# Your objective
A single number is the answer here: how many lines below include "intro"?

══ Material for this task ══

-- ==== Sys2Proof/Laws/Writes.lean ====
section
/-! SUPPORT. One lemma per operation of the machine: the blocks it may write, so that every other block and the queue
stand as they were (the named operations of Machine/). Cite these, composed with `Keeps.via`, instead of unfolding. -/

namespace Sys2Proof.Machine
theorem setSlot_keeps (s a1 a2) : Keeps [.slots] s (setSlot s a1 a2) := by
  unfold setSlot
  try simp -proj only [mk_putSlots]
  repeat' first
    | with_reducible apply Keeps.rfl' | (with_reducible apply Keeps.slots; (· decide))

theorem modSlot_keeps (s a1 a2) : Keeps [.slots] s (modSlot s a1 a2) := by
  unfold modSlot
  try dsimp -proj only
  repeat' first
    | with_reducible apply Keeps.rfl' | (with_reducible apply Keeps.via (setSlot_keeps ..); (· decide))

theorem doom_keeps (s a1) : Keeps [.slots] s (doom s a1) := by
  unfold doom
  try dsimp -proj only
  repeat' first
    | with_reducible apply Keeps.rfl' | (with_reducible apply Keeps.via (modSlot_keeps ..); (· decide))

theorem doomFor_keeps (s a1 a2 a3) : Keeps [.slots] s (doomFor s a1 a2 a3) := by
  unfold doomFor
  try dsimp -proj only
  repeat' first
    | with_reducible apply Keeps.iteFst | with_reducible apply Keeps.foldlFst | intro t_ x_ | with_reducible apply Keeps.rfl'
    | (with_reducible apply Keeps.via (doom_keeps ..); (· decide))

theorem displace_keeps (s a1 a2) : Keeps [.slots] s (displace s a1 a2) := by
  induction a2 generalizing s a1 with
  | nil => exact Keeps.rfl'
  | cons x_ r_ ih =>
    unfold displace
    try dsimp -proj only
    repeat' first
      | with_reducible apply Keeps.foldl | intro t_ x_ | with_reducible apply Keeps.rfl'
      | (with_reducible apply Keeps.via (doomFor_keeps ..); (· decide))

theorem setPart_keeps (s a1 a2) : Keeps [.parts] s (setPart s a1 a2) := by
  unfold setPart
  try simp -proj only [mk_putParts]
  repeat' first
    | with_reducible apply Keeps.rfl' | (with_reducible apply Keeps.parts; (· decide))

theorem modPart_keeps (s a1 a2) : Keeps [.parts] s (modPart s a1 a2) := by
  unfold modPart
  try dsimp -proj only
  repeat' first
    | with_reducible apply Keeps.rfl' | (with_reducible apply Keeps.via (setPart_keeps ..); (· decide))

theorem emit_keeps (s a1) : Keeps [] s (emit s a1) := by
  unfold emit
  try simp -proj only [mk_putOut]
  repeat' first
    | with_reducible apply Keeps.rfl' | (with_reducible apply Keeps.out)

theorem modFn_keeps (s a1 a2) : Keeps [.hif] s (modFn s a1 a2) := by
  unfold modFn
  try simp -proj only [mk_putHif]
  repeat' first
    | with_reducible apply Keeps.rfl' | (with_reducible apply Keeps.hif; (· decide))

theorem fire_keeps (s a1 a2) : Keeps [.hif] s (fire s a1 a2) := by
  unfold fire
  try dsimp -proj only
  repeat' first
    | with_reducible apply Keeps.ite | with_reducible apply Keeps.rfl'
    | (with_reducible apply Keeps.via (emit_keeps ..); (· decide))
    | (with_reducible apply Keeps.via (modFn_keeps ..); (· decide))

theorem unlose_keeps (s a1 a2) : Keeps [.log] s (unlose s a1 a2) := by
  unfold unlose
  try simp -proj only [mk_putLog]
  repeat' first
    | with_reducible apply Keeps.rfl' | (with_reducible apply Keeps.log; (· decide))

theorem writeErr_keeps (s a1) : Keeps [.hif, .log, .ras] s (writeErr s a1) := by
  unfold writeErr
  try simp -proj only [mk_putLog, mk_putRas]
  repeat' first
    | with_reducible apply Keeps.ite | with_reducible apply Keeps.rfl'
    | (with_reducible apply Keeps.via (emit_keeps ..); (· decide))
    | (with_reducible apply Keeps.via (fire_keeps ..); (· decide))
    | (with_reducible apply Keeps.via (unlose_keeps ..); (· decide)) | (with_reducible apply Keeps.log; (· decide))
    | (with_reducible apply Keeps.ras; (· decide))

theorem drainErrs_keeps (a0 s) : Keeps [.hif, .log, .ras] s (drainErrs a0 s) := by
  unfold drainErrs
  try simp -proj only [mk_putLog]
  repeat' first
    | with_reducible apply Keeps.foldl | intro t_ x_ | with_reducible apply Keeps.rfl'
    | (with_reducible apply Keeps.via (writeErr_keeps ..); (· decide)) | (with_reducible apply Keeps.log; (· decide))

theorem queueErr_keeps (s a1) : Keeps [.log] s (queueErr s a1) := by
  unfold queueErr
  try simp -proj only [mk_putLog]
  repeat' first
    | with_reducible apply Keeps.rfl' | (with_reducible apply Keeps.log; (· decide))

theorem pushErr_keeps (s a1 a2) : Keeps [.hif, .log, .ras] s (pushErr s a1 a2) := by
  unfold pushErr
  try simp -proj only [mk_putLog]
  repeat' first
    | with_reducible apply Keeps.ite | with_reducible apply Keeps.rfl'
    | (with_reducible apply Keeps.via (drainErrs_keeps ..); (· decide))
    | (with_reducible apply Keeps.via (queueErr_keeps ..); (· decide)) | (with_reducible apply Keeps.log; (· decide))

theorem admRefuse_keeps (s a1 a2 a3) : Keeps [.parts, .hif, .log, .ras] s (admRefuse s a1 a2 a3) := by
  unfold admRefuse
  try dsimp -proj only
  repeat' first
    | with_reducible apply Keeps.rfl' | (with_reducible apply Keeps.via (modPart_keeps ..); (· decide))
    | (with_reducible apply Keeps.via (pushErr_keeps ..); (· decide))

theorem refreshAdm_keeps (s a1) : Keeps [.parts] s (refreshAdm s a1) := by
  unfold refreshAdm
  try dsimp -proj only
  repeat' first
    | with_reducible apply Keeps.rfl' | (with_reducible apply Keeps.via (modPart_keeps ..); (· decide))

theorem journalDrain_keeps (s a1 a2) : Keeps [.log] s (journalDrain s a1 a2) := by
  unfold journalDrain
  try simp -proj only [mk_putLog]
  repeat' first
    | with_reducible apply Keeps.foldl | intro t_ x_ | with_reducible apply Keeps.rfl'
    | (with_reducible apply Keeps.via (unlose_keeps ..); (· decide)) | (with_reducible apply Keeps.log; (· decide))

theorem journal_keeps (s a1 a2 a3 a4) : Keeps [.log] s (journal s a1 a2 a3 a4) := by
  unfold journal
  try simp -proj only [mk_putLog]
  repeat' first
    | with_reducible apply Keeps.rfl' | (with_reducible apply Keeps.via (journalDrain_keeps ..); (· decide))
    | (with_reducible apply Keeps.log; (· decide))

═══

# Exercise result
4